← Reports

Email Archival Redesign: .eml + mu

Context

Current email archival has a critical gap: we don't save the original email. We store: - Truncated body text (8KB) in email.db - Attachments separately on OneDrive - MD envelope metadata

The full original email lives only on Microsoft's servers. If access breaks, everything > 8KB is gone.

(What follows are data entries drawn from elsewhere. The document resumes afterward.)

-- ==== Sys2Proof/Machine/RegMap.lean ====
section
/-!
DEFINITION. The register map of the device: for every register that a chapter of spec/ describes, its offset from the MMIO base
0x600_0000_0000 (block offset of the table "MMIO block offset table", 05_translation_and_gates.md, plus the register's own
offset), its fields (lowest bit and length) and the access type of every field (R7).
Each docstring names the register as the spec writes it and the section file that gives its table.
-/

namespace Sys2Proof.Machine

/-- A field of a 64-bit register: its lowest bit and its length in bits (R6). -/
structure Fld where
  lo  : Nat
  len : Nat
  deriving DecidableEq, Repr

/-- The access masks of one register (or family of registers): bits that are RW, W1C, W1S, RWL and WO (R7). Every other bit is RO, IMG
or reserved: a run-time write leaves it alone. `d1`, `d2` and `d3` are the (count, stride) pairs of an indexed family. -/
structure RegDesc where
  base : Nat
  d1   : Nat × Nat
  d2   : Nat × Nat
  d3   : Nat × Nat
  rw   : Nat
  w1c  : Nat
  w1s  : Nat
  rwl  : Nat
  wo   : Nat
  deriving DecidableEq, Repr

namespace Reg

/-- FCRU_STATUS (01_safety_model.md). -/
def fcruStatus : Nat := 0x10000
def fcruStatus_AGREE : Fld := ⟨0, 1⟩ -- RO
def fcruStatus_WDOG_EXPIRED : Fld := ⟨1, 1⟩ -- RO
def fcruStatus_SAFE_ASSERTED : Fld := ⟨2, 4⟩ -- RO
def fcruStatus_LOG_WRAP : Fld := ⟨6, 1⟩ -- W1C
def fcruStatus_GLOBAL_LOCK : Fld := ⟨7, 1⟩ -- W1S

/-- FCRU_FIRST (01_safety_model.md). -/
def fcruFirst : Nat := 0x10008
def fcruFirst_SOURCE : Fld := ⟨0, 9⟩ -- RO
def fcruFirst_REACTION : Fld := ⟨9, 3⟩ -- RO
def fcruFirst_VALID : Fld := ⟨12, 1⟩ -- RO
def fcruFirst_TIME_NS : Fld := ⟨24, 40⟩ -- RO

/-- FCRU_PEND0 to FCRU_PEND7 (01_safety_model.md). -/
def fcruPend (i : Nat) : Nat := 0x10040 + 0x8 * i
def fcruPend_PEND : Fld := ⟨0, 64⟩ -- W1C

/-- FCRU_SW_RAISE (01_safety_model.md). -/
def fcruSwRaise : Nat := 0x10080
def fcruSwRaise_SOURCE : Fld := ⟨0, 9⟩ -- WO

/-- FCRU_LOG_HEAD (01_safety_model.md). -/
def fcruLogHead : Nat := 0x10088
def fcruLogHead_NEXT : Fld := ⟨0, 5⟩ -- RO

/-- FCRU_LOG0 to FCRU_LOG31 (01_safety_model.md). -/
def fcruLog (i : Nat) : Nat := 0x10100 + 0x8 * i
def fcruLog_SOURCE : Fld := ⟨0, 9⟩ -- RO
def fcruLog_REACTION : Fld := ⟨9, 3⟩ -- RO
def fcruLog_ESCALATED : Fld := ⟨12, 1⟩ -- RO
def fcruLog_APPLIED : Fld := ⟨13, 1⟩ -- RO
def fcruLog_VALID : Fld := ⟨14, 1⟩ -- RO
def fcruLog_TIME_NS : Fld := ⟨24, 40⟩ -- RO

/-- FCRU_MATRIX0 to FCRU_MATRIX511 (01_safety_model.md). -/
def fcruMatrix (i : Nat) : Nat := 0x11000 + 0x8 * i
def fcruMatrix_REACTION : Fld := ⟨0, 3⟩ -- RWL
def fcruMatrix_ESC_REACTION : Fld := ⟨3, 3⟩ -- RWL
def fcruMatrix_ESC_COUNT : Fld := ⟨6, 4⟩ -- RWL
def fcruMatrix_ESC_WINDOW : Fld := ⟨10, 4⟩ -- RWL
def fcruMatrix_SAFE_MASK : Fld := ⟨14, 4⟩ -- RWL
def fcruMatrix_IRQ_LINE : Fld := ⟨18, 6⟩ -- RWL
def fcruMatrix_IRQ_TRIADS : Fld := ⟨24, 16⟩ -- RWL
def fcruMatrix_REC_FREEZE : Fld := ⟨40, 1⟩ -- RWL
def fcruMatrix_LOCK : Fld := ⟨63, 1⟩ -- W1S

/-- FCRU_CNT0 to FCRU_CNT511 (01_safety_model.md). -/
def fcruCnt (i : Nat) : Nat := 0x12000 + 0x8 * i
def fcruCnt_TOTAL : Fld := ⟨0, 16⟩ -- RO
def fcruCnt_IN_WINDOW : Fld := ⟨16, 4⟩ -- RO
def fcruCnt_WINDOW_OPEN : Fld := ⟨20, 1⟩ -- RO

/-- TRI_STATUS (02_triads.md). -/
def triStatus (i : Nat) : Nat := 0x20000 + 0x1000 * i
def triStatus_MODE : Fld := ⟨0, 2⟩ -- RO
def triStatus_LIVE : Fld := ⟨2, 3⟩ -- RO
def triStatus_ISOLATED : Fld := ⟨5, 3⟩ -- RO
def triStatus_RESYNC_BUSY : Fld := ⟨8, 1⟩ -- RO
def triStatus_SPARE_RUN : Fld := ⟨9, 1⟩ -- RO
def triStatus_DBG_BROKEN : Fld := ⟨10, 1⟩ -- RO
def triStatus_MSYNC_WAIT : Fld := ⟨11, 1⟩ -- RO
def triStatus_STOPPED : Fld := ⟨12, 1⟩ -- RO
def triStatus_RESYNC_PHASE : Fld := ⟨13, 3⟩ -- RO

/-- TRI_MODE_REQ (02_triads.md). -/
def triModeReq (i : Nat) : Nat := 0x20008 + 0x1000 * i
def triModeReq_TARGET : Fld := ⟨0, 2⟩ -- RW
def triModeReq_SPARE : Fld := ⟨2, 1⟩ -- RW
def triModeReq_ARM : Fld := ⟨3, 1⟩ -- W1S

/-- TRI_MODE_ALLOW (02_triads.md). -/
def triModeAllow (i : Nat) : Nat := 0x20010 + 0x1000 * i
def triModeAllow_VOTE_OK : Fld := ⟨0, 1⟩ -- IMG
def triModeAllow_PAIR_OK : Fld := ⟨1, 1⟩ -- IMG
def triModeAllow_SPLIT_OK : Fld := ⟨2, 1⟩ -- IMG
def triModeAllow_SPARE_RUN : Fld := ⟨3, 1⟩ -- IMG
def triModeAllow_BOOT_MODE : Fld := ⟨4, 2⟩ -- IMG

/-- TRI_MSYNC_TMO (02_triads.md). -/
def triMsyncTmo (i : Nat) : Nat := 0x20018 + 0x1000 * i
def triMsyncTmo_TMO : Fld := ⟨0, 16⟩ -- RW

/-- TRI_COMMIT_COUNT (02_triads.md). -/
def triCommitCount (i : Nat) : Nat := 0x20020 + 0x1000 * i
def triCommitCount_COUNT : Fld := ⟨0, 64⟩ -- RO

/-- TRI_MISMATCH (02_triads.md). -/
def triMismatch (i : Nat) : Nat := 0x20028 + 0x1000 * i
def triMismatch_GROUPS : Fld := ⟨0, 11⟩ -- RO
def triMismatch_COPIES : Fld := ⟨11, 3⟩ -- RO
def triMismatch_VALID : Fld := ⟨14, 1⟩ -- W1C
def triMismatch_FETCH : Fld := ⟨15, 1⟩ -- RO
def triMismatch_COUNT : Fld := ⟨16, 48⟩ -- RO

/-- TRI_CONF_CNT (02_triads.md). -/
def triConfCnt (i : Nat) : Nat := 0x20030 + 0x1000 * i
def triConfCnt_ODD_A : Fld := ⟨0, 16⟩ -- RO
def triConfCnt_ODD_B : Fld := ⟨16, 16⟩ -- RO
def triConfCnt_ODD_C : Fld := ⟨32, 16⟩ -- RO
def triConfCnt_PAIR_MM : Fld := ⟨48, 16⟩ -- RO

/-- TRI_RESYNC_CTL (02_triads.md). -/
def triResyncCtl (i : Nat) : Nat := 0x20038 + 0x1000 * i
def triResyncCtl_GO : Fld := ⟨0, 1⟩ -- WO

/-- TRI_RESYNC_STAT (02_triads.md). -/
def triResyncStat (i : Nat) : Nat := 0x20040 + 0x1000 * i
def triResyncStat_LAST_TOTAL : Fld := ⟨0, 16⟩ -- RO
def triResyncStat_LAST_PAUSE : Fld := ⟨16, 10⟩ -- RO
def triResyncStat_DONE : Fld := ⟨26, 16⟩ -- RO
def triResyncStat_FAILED : Fld := ⟨42, 8⟩ -- RO

/-- TRI_INJECT (02_triads.md). -/
def triInject (i : Nat) : Nat := 0x20048 + 0x1000 * i
def triInject_GROUP : Fld := ⟨0, 4⟩ -- WO
def triInject_COPY : Fld := ⟨4, 2⟩ -- WO
def triInject_BIT : Fld := ⟨6, 7⟩ -- WO
def triInject_ARM : Fld := ⟨13, 1⟩ -- WO

/-- TRI_WDOG_CTL (02_triads.md). -/
def triWdogCtl (i : Nat) : Nat := 0x20050 + 0x1000 * i
def triWdogCtl_PERIOD : Fld := ⟨0, 16⟩ -- IMG
def triWdogCtl_ENABLE : Fld := ⟨16, 1⟩ -- IMG
def triWdogCtl_NEXT_KEY : Fld := ⟨17, 1⟩ -- RO

/-- TRI_WDOG_KICK (02_triads.md). -/
def triWdogKick (i : Nat) : Nat := 0x20058 + 0x1000 * i
def triWdogKick_KEY : Fld := ⟨0, 32⟩ -- WO

/-- IAU_SLOT_BASE (02_triads.md). -/
def iauSlotBase : Nat := 0x30000
def iauSlotBase_OFFSET : Fld := ⟨0, 18⟩ -- IMG

/-- IAU_TIME_WIN (02_triads.md). -/
def iauTimeWin : Nat := 0x30008
def iauTimeWin_WIN_NS : Fld := ⟨0, 8⟩ -- IMG

/-- IAU_PERSIST (02_triads.md). -/
def iauPersist : Nat := 0x30010
def iauPersist_POINTS : Fld := ⟨0, 4⟩ -- IMG

/-- IAU_Tn_CFG (02_triads.md). -/
def iauCfg (i : Nat) : Nat := 0x30100 + 0x20 * i
def iauCfg_SLOTS : Fld := ⟨0, 4⟩ -- IMG
def iauCfg_FIRST_SLOT : Fld := ⟨4, 10⟩ -- IMG

/-- IAU_Tn_CNT (02_triads.md). -/
def iauCnt (i : Nat) : Nat := 0x30108 + 0x20 * i
def iauCnt_AGREEMENTS : Fld := ⟨0, 32⟩ -- RO
def iauCnt_MINORITY : Fld := ⟨32, 16⟩ -- RO
def iauCnt_SLOT_STALLS : Fld := ⟨48, 16⟩ -- RO

/-- IAU_Tn_LAST (02_triads.md). -/
def iauLast (i : Nat) : Nat := 0x30110 + 0x20 * i
def iauLast_COUNT : Fld := ⟨0, 48⟩ -- RO
def iauLast_CLASS : Fld := ⟨48, 2⟩ -- RO
def iauLast_MINORITY : Fld := ⟨50, 3⟩ -- RO
def iauLast_DISAGREE : Fld := ⟨53, 1⟩ -- RO

/-- XLT_Cc_ROOT (05_translation_and_gates.md). -/
def xltRoot (i : Nat) : Nat := 0x50000 + 0x40 * i
def xltRoot_PPN : Fld := ⟨12, 32⟩ -- RWL
def xltRoot_LOCK : Fld := ⟨63, 1⟩ -- W1S

/-- XLT_Cc_ASID (05_translation_and_gates.md). -/
def xltAsid (i : Nat) : Nat := 0x50008 + 0x40 * i
def xltAsid_ASID : Fld := ⟨0, 16⟩ -- RW

/-- XLT_Cc_CFG (05_translation_and_gates.md). -/
def xltCfg (i : Nat) : Nat := 0x50010 + 0x40 * i
def xltCfg_PRIV : Fld := ⟨0, 1⟩ -- IMG

/-- XLT_Cc_STAT (05_translation_and_gates.md). -/
def xltStat (i : Nat) : Nat := 0x50018 + 0x40 * i
def xltStat_WALKS : Fld := ⟨0, 16⟩ -- RO
def xltStat_CAS_RESTARTS : Fld := ⟨16, 16⟩ -- RO
def xltStat_WALK_FAULTS : Fld := ⟨32, 16⟩ -- RO
def xltStat_TLB_EVICTS : Fld := ⟨48, 16⟩ -- RO

/-- XLT_Cc_OCC (05_translation_and_gates.md). -/
def xltOcc (i : Nat) : Nat := 0x50020 + 0x40 * i
def xltOcc_TLB_VALID : Fld := ⟨0, 11⟩ -- RO
def xltOcc_WC_VALID : Fld := ⟨16, 9⟩ -- RO
def xltOcc_WALKS_BUSY : Fld := ⟨25, 3⟩ -- RO

/-- XLT_PIN_TAG (05_translation_and_gates.md). -/
def xltPinTag (i j : Nat) : Nat := 0x51000 + 0x80 * i + 0x10 * j
def xltPinTag_SIZE : Fld := ⟨0, 2⟩ -- IMG
def xltPinTag_V : Fld := ⟨2, 1⟩ -- IMG
def xltPinTag_VPN : Fld := ⟨12, 36⟩ -- IMG
def xltPinTag_ASID : Fld := ⟨48, 16⟩ -- IMG

/-- XLT_PIN_PTE (05_translation_and_gates.md). -/
def xltPinPte (i j : Nat) : Nat := 0x51008 + 0x80 * i + 0x10 * j
def xltPinPte_PTE : Fld := ⟨0, 64⟩ -- IMG

/-- GATE_CTL (05_translation_and_gates.md). -/
def gateCtl (i : Nat) : Nat := 0x60000 + 0x800 * i
def gateCtl_LOCK_ALL : Fld := ⟨0, 1⟩ -- W1S
def gateCtl_CFG_FAILED : Fld := ⟨1, 1⟩ -- RO
def gateCtl_LOCKED : Fld := ⟨8, 6⟩ -- RO

/-- GATE_DRAIN (05_translation_and_gates.md). -/
def gateDrain (i : Nat) : Nat := 0x60008 + 0x800 * i
def gateDrain_WAITED : Fld := ⟨0, 32⟩ -- RO

/-- GATE_STAT (05_translation_and_gates.md). -/
def gateStat (i : Nat) : Nat := 0x60010 + 0x800 * i
def gateStat_DENIED : Fld := ⟨0, 32⟩ -- RO
def gateStat_LOG_COUNT : Fld := ⟨32, 4⟩ -- RO
def gateStat_LOG_OVF : Fld := ⟨36, 1⟩ -- RO

/-- GATE_LOG_CLR (05_translation_and_gates.md). -/
def gateLogClr (i : Nat) : Nat := 0x60018 + 0x800 * i
def gateLogClr_CLEAR : Fld := ⟨0, 1⟩ -- WO

/-- GATE_VLOGn_ADDR (05_translation_and_gates.md). -/
def gateVlogAddr (i j : Nat) : Nat := 0x60080 + 0x800 * i + 0x10 * j
def gateVlogAddr_PA : Fld := ⟨0, 44⟩ -- RO

/-- GATE_VLOGn_INFO (05_translation_and_gates.md). -/
def gateVlogInfo (i j : Nat) : Nat := 0x60088 + 0x800 * i + 0x10 * j
def gateVlogInfo_INITIATOR : Fld := ⟨0, 5⟩ -- RO
def gateVlogInfo_OP : Fld := ⟨5, 3⟩ -- RO
def gateVlogInfo_CAUSE : Fld := ⟨8, 2⟩ -- RO
def gateVlogInfo_VALID : Fld := ⟨10, 1⟩ -- RO
def gateVlogInfo_TIME_NS : Fld := ⟨24, 40⟩ -- RO

/-- GATE_RULEk_BASE (05_translation_and_gates.md). -/
def gateRuleBase (i j : Nat) : Nat := 0x60100 + 0x800 * i + 0x20 * j
def gateRuleBase_BASE : Fld := ⟨6, 38⟩ -- RWL

/-- GATE_RULEk_LIMIT (05_translation_and_gates.md). -/
def gateRuleLimit (i j : Nat) : Nat := 0x60108 + 0x800 * i + 0x20 * j
def gateRuleLimit_LIMIT : Fld := ⟨6, 38⟩ -- RWL

/-- GATE_RULEk_MASK (05_translation_and_gates.md). -/
def gateRuleMask (i j : Nat) : Nat := 0x60110 + 0x800 * i + 0x20 * j
def gateRuleMask_MASK : Fld := ⟨0, 32⟩ -- RWL

/-- GATE_RULEk_CTL (05_translation_and_gates.md). -/
def gateRuleCtl (i j : Nat) : Nat := 0x60118 + 0x800 * i + 0x20 * j
def gateRuleCtl_EN : Fld := ⟨0, 1⟩ -- RWL
def gateRuleCtl_R : Fld := ⟨1, 1⟩ -- RWL
def gateRuleCtl_W : Fld := ⟨2, 1⟩ -- RWL
def gateRuleCtl_F : Fld := ⟨3, 1⟩ -- RWL
def gateRuleCtl_LOCK : Fld := ⟨4, 1⟩ -- RWL
def gateRuleCtl_FROM_IMG : Fld := ⟨5, 1⟩ -- RO

/-- FUL_STATUS (06_fuller_programming.md). -/
def fulStatus : Nat := 0x40000
def fulStatus_SLICE_ON : Fld := ⟨0, 4⟩ -- RO
def fulStatus_SLICE_WAKE : Fld := ⟨4, 4⟩ -- RO
def fulStatus_WIN : Fld := ⟨8, 6⟩ -- RO
def fulStatus_SCHED_ACTIVE : Fld := ⟨14, 1⟩ -- RO
def fulStatus_GAP : Fld := ⟨15, 1⟩ -- RO

/-- FUL_SCHED_CFG (06_fuller_programming.md). -/
def fulSchedCfg : Nat := 0x40008
def fulSchedCfg_NWIN_M1 : Fld := ⟨0, 6⟩ -- IMG

/-- FUL_SCHED_T0 (06_fuller_programming.md). -/
def fulSchedT0 : Nat := 0x40010
def fulSchedT0_T0 : Fld := ⟨0, 64⟩ -- IMG

/-- FUL_SCHED_STAT (06_fuller_programming.md). -/
def fulSchedStat : Nat := 0x40018
def fulSchedStat_FRAMES : Fld := ⟨0, 32⟩ -- RO
def fulSchedStat_FRAME_US : Fld := ⟨32, 32⟩ -- RO

/-- FUL_PG_CTL (06_fuller_programming.md). -/
def fulPgCtl : Nat := 0x40020
def fulPgCtl_EN : Fld := ⟨0, 1⟩ -- RW
def fulPgCtl_IN_WINDOW : Fld := ⟨1, 1⟩ -- RW
def fulPgCtl_THRESH : Fld := ⟨16, 16⟩ -- RW

/-- FUL_PG_STAT (06_fuller_programming.md). -/
def fulPgStat : Nat := 0x40028
def fulPgStat_WAKES : Fld := ⟨0, 16⟩ -- RO
def fulPgStat_WAKE_STALLS : Fld := ⟨16, 16⟩ -- RO

/-- FUL_WIN0 to FUL_WIN63 (06_fuller_programming.md). -/
def fulWin (i : Nat) : Nat := 0x40400 + 0x8 * i
def fulWin_LEN : Fld := ⟨0, 16⟩ -- IMG
def fulWin_S0_CTX : Fld := ⟨16, 3⟩ -- IMG
def fulWin_S0_V : Fld := ⟨19, 1⟩ -- IMG
def fulWin_S1_CTX : Fld := ⟨20, 3⟩ -- IMG
def fulWin_S1_V : Fld := ⟨23, 1⟩ -- IMG
def fulWin_S2_CTX : Fld := ⟨24, 3⟩ -- IMG
def fulWin_S2_V : Fld := ⟨27, 1⟩ -- IMG
def fulWin_S3_CTX : Fld := ⟨28, 3⟩ -- IMG
def fulWin_S3_V : Fld := ⟨31, 1⟩ -- IMG

/-- FUL_Cc_BIND (06_fuller_programming.md). -/
def fulCBind (i : Nat) : Nat := 0x41000 + 0x100 * i
def fulCBind_VALID : Fld := ⟨0, 1⟩ -- IMG
def fulCBind_TRIAD : Fld := ⟨1, 4⟩ -- IMG
def fulCBind_PAIRED : Fld := ⟨5, 1⟩ -- IMG
def fulCBind_WDOG_US : Fld := ⟨6, 16⟩ -- IMG

/-- FUL_Cc_STATE (06_fuller_programming.md). -/
def fulCState (i : Nat) : Nat := 0x41008 + 0x100 * i
def fulCState_STATE : Fld := ⟨0, 3⟩ -- RO
def fulCState_QUEUED : Fld := ⟨3, 5⟩ -- RO
def fulCState_SLICES : Fld := ⟨8, 4⟩ -- RO
def fulCState_WAKE_WAIT : Fld := ⟨12, 1⟩ -- RO

/-- FUL_Cc_SEQ (06_fuller_programming.md). -/
def fulCSeq (i : Nat) : Nat := 0x41010 + 0x100 * i
def fulCSeq_ACCEPTED : Fld := ⟨0, 32⟩ -- RO
def fulCSeq_RETIRED : Fld := ⟨32, 32⟩ -- RO

/-- FUL_Cc_VTYPE (06_fuller_programming.md). -/
def fulCVtype (i : Nat) : Nat := 0x41018 + 0x100 * i
def fulCVtype_VL : Fld := ⟨0, 16⟩ -- RO
def fulCVtype_VTYPE : Fld := ⟨16, 10⟩ -- RO

/-- FUL_Cc_CTX_FAULT (06_fuller_programming.md). -/
def fulCCtxFault (i : Nat) : Nat := 0x41020 + 0x100 * i
def fulCCtxFault_SEQ : Fld := ⟨0, 32⟩ -- RO
def fulCCtxFault_CAUSE : Fld := ⟨32, 6⟩ -- RO
def fulCCtxFault_VALID : Fld := ⟨38, 1⟩ -- RO
def fulCCtxFault_WRITE : Fld := ⟨39, 1⟩ -- RO

/-- FUL_Cc_CTX_FAULT_ELEM (06_fuller_programming.md). -/
def fulCCtxFaultElem (i : Nat) : Nat := 0x41028 + 0x100 * i
def fulCCtxFaultElem_ELEM : Fld := ⟨0, 32⟩ -- RO

/-- FUL_Cc_CTX_FAULT_VA (06_fuller_programming.md). -/
def fulCCtxFaultVa (i : Nat) : Nat := 0x41030 + 0x100 * i
def fulCCtxFaultVa_VA : Fld := ⟨0, 48⟩ -- RO

/-- FUL_Cc_EVENT (06_fuller_programming.md). -/
def fulCEvent (i : Nat) : Nat := 0x41038 + 0x100 * i
def fulCEvent_EN : Fld := ⟨0, 6⟩ -- RW
def fulCEvent_PEND : Fld := ⟨8, 6⟩ -- W1C

/-- FUL_Cc_CTL (06_fuller_programming.md). -/
def fulCCtl (i : Nat) : Nat := 0x41040 + 0x100 * i
def fulCCtl_CLEAR : Fld := ⟨0, 1⟩ -- WO

/-- FUL_Cc_FFLAGS (06_fuller_programming.md). -/
def fulCFflags (i : Nat) : Nat := 0x41048 + 0x100 * i
def fulCFflags_FLAGS : Fld := ⟨0, 5⟩ -- W1C

/-- FUL_Cc_CNT (06_fuller_programming.md). -/
def fulCCnt (i : Nat) : Nat := 0x41050 + 0x100 * i
def fulCCnt_COMPLETED : Fld := ⟨0, 32⟩ -- RO
def fulCCnt_CANCELLED : Fld := ⟨32, 16⟩ -- RO
def fulCCnt_DEFERRED : Fld := ⟨48, 16⟩ -- RO

/-- FUL_Cc_WDOG (06_fuller_programming.md). -/
def fulCWdog (i : Nat) : Nat := 0x41058 + 0x100 * i
def fulCWdog_EPOCH : Fld := ⟨0, 8⟩ -- RO
def fulCWdog_ELAPSED : Fld := ⟨8, 16⟩ -- RO
def fulCWdog_EXPIRIES : Fld := ⟨24, 16⟩ -- RO

/-- FUL_Cc_STRM_STAT (07_fuller_streams.md). -/
def fulCStrmStat (i : Nat) : Nat := 0x41060 + 0x100 * i
def fulCStrmStat_PHASE : Fld := ⟨0, 3⟩ -- RO
def fulCStrmStat_FF_CAUSE : Fld := ⟨3, 6⟩ -- RO
def fulCStrmStat_TAG : Fld := ⟨16, 16⟩ -- RO
def fulCStrmStat_SEQ : Fld := ⟨32, 32⟩ -- RO

/-- FUL_Cc_STRM_POS (07_fuller_streams.md). -/
def fulCStrmPos (i : Nat) : Nat := 0x41068 + 0x100 * i
def fulCStrmPos_DONE : Fld := ⟨0, 32⟩ -- RO
def fulCStrmPos_LOADED : Fld := ⟨32, 32⟩ -- RO

/-- FUL_Cc_STRM_CNT (07_fuller_streams.md). -/
def fulCStrmCnt (i : Nat) : Nat := 0x41070 + 0x100 * i
def fulCStrmCnt_COUNT_M1 : Fld := ⟨0, 32⟩ -- RO
def fulCStrmCnt_SUSPENDS : Fld := ⟨32, 16⟩ -- RO
def fulCStrmCnt_MARKS : Fld := ⟨48, 16⟩ -- RO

Elmar wants something like MailStore — a sealed container per email with full search and attachment retrieval. The Unix-standard approach is .eml files (RFC 5322 MIME format) stored in Maildir, indexed by mu.

Proposed Solution

Phase 1 (Immediate - Day 1): Add .eml download to existing sync pipeline Phase 2 (Day 2): Install mu, set up Maildir, enable indexing Phase 3 (Day 3-4): Build simple web UI for search Phase 4 (Later): Migrate existing emails, decommission old pipeline

Key Design Decisions

Question Decision Rationale
Where to store .eml? OneDrive via rclone mount (appears as ~/Maildir/) 50GB+ email archive lives in cloud, Luci disk safe
Keep OneDrive attachments? Phase out after .eml verified Attachments inside .eml = no duplicate storage needed
Keep email.db? Yes, for metadata queries Still useful for project/sender lookups, mu for full-text
Web UI now or later? Later (Day 3-4) CLI search works immediately, UI is polish
Graph API for .eml? Yes, $value endpoint GET /me/messages/{id}/$value returns raw MIME
Search: mu vs GBrain? Hybrid mu = field queries (from:date), GBrain = semantic ("emails about fleet")
Bulk export? Mac/Windows Outlook for initial dump Faster than Graph API for 10-year archive, then transfer to Luci

Architecture

┌─────────────────┐     ┌──────────────────┐     ┌─────────────────┐
│  Outlook M365   │────▶│  Graph API       │────▶│  .eml files     │
│  (source)       │     │  (download)      │     │  (OneDrive)     │
└─────────────────┘     └──────────────────┘     └────────┬────────┘
                                                         │
                                            rclone mount │
                                                         ▼
┌─────────────────┐     ┌──────────────────┐     ┌─────────────────┐
│   Web UI        │────▶│   mu index       │────▶│  ~/Maildir/     │
│  (search)       │     │  (~/.mu database)│     │  (local mount)  │
└─────────────────┘     └──────────────────┘     └─────────────────┘
                              │
                              ▼
                       ┌──────────────────┐
                       │   GBrain         │
                       │  (semantic)      │
                       └──────────────────┘

Storage: .eml files live in OneDrive cloud (50GB+ fine) Index: mu database at ~/.mu/ (~5% of email volume = ~2.5GB for 50GB archive) Access: rclone mount streams files on-demand when opened

Phase 1: rclone Mount + .eml Download (Day 1)

1.1 Setup rclone Mount

# Install rclone
curl https://rclone.org/install.sh | sudo bash

# Configure OneDrive (interactive)
rclone config
# Name: onedrive
# Type: onedrive
# Follow browser auth flow

# Create mount point
mkdir -p ~/Maildir

# Test mount
rclone mount onedrive:EmailArchive ~/Maildir --daemon --vfs-cache-mode full

# Add to systemd for persistence
sudo nano /etc/systemd/system/rclone-onedrive.service

systemd service:

[Unit]
Description=rclone OneDrive mount
After=network-online.target

[Service]
Type=notify
ExecStart=/usr/bin/rclone mount onedrive:EmailArchive /home/lucienne/Maildir \
  --config /home/lucienne/.config/rclone/rclone.conf \
  --vfs-cache-mode full \
  --daemon
Restart=on-failure

[Install]
WantedBy=multi-user.target

1.2 Bulk Export Option (One-time for 10-year archive)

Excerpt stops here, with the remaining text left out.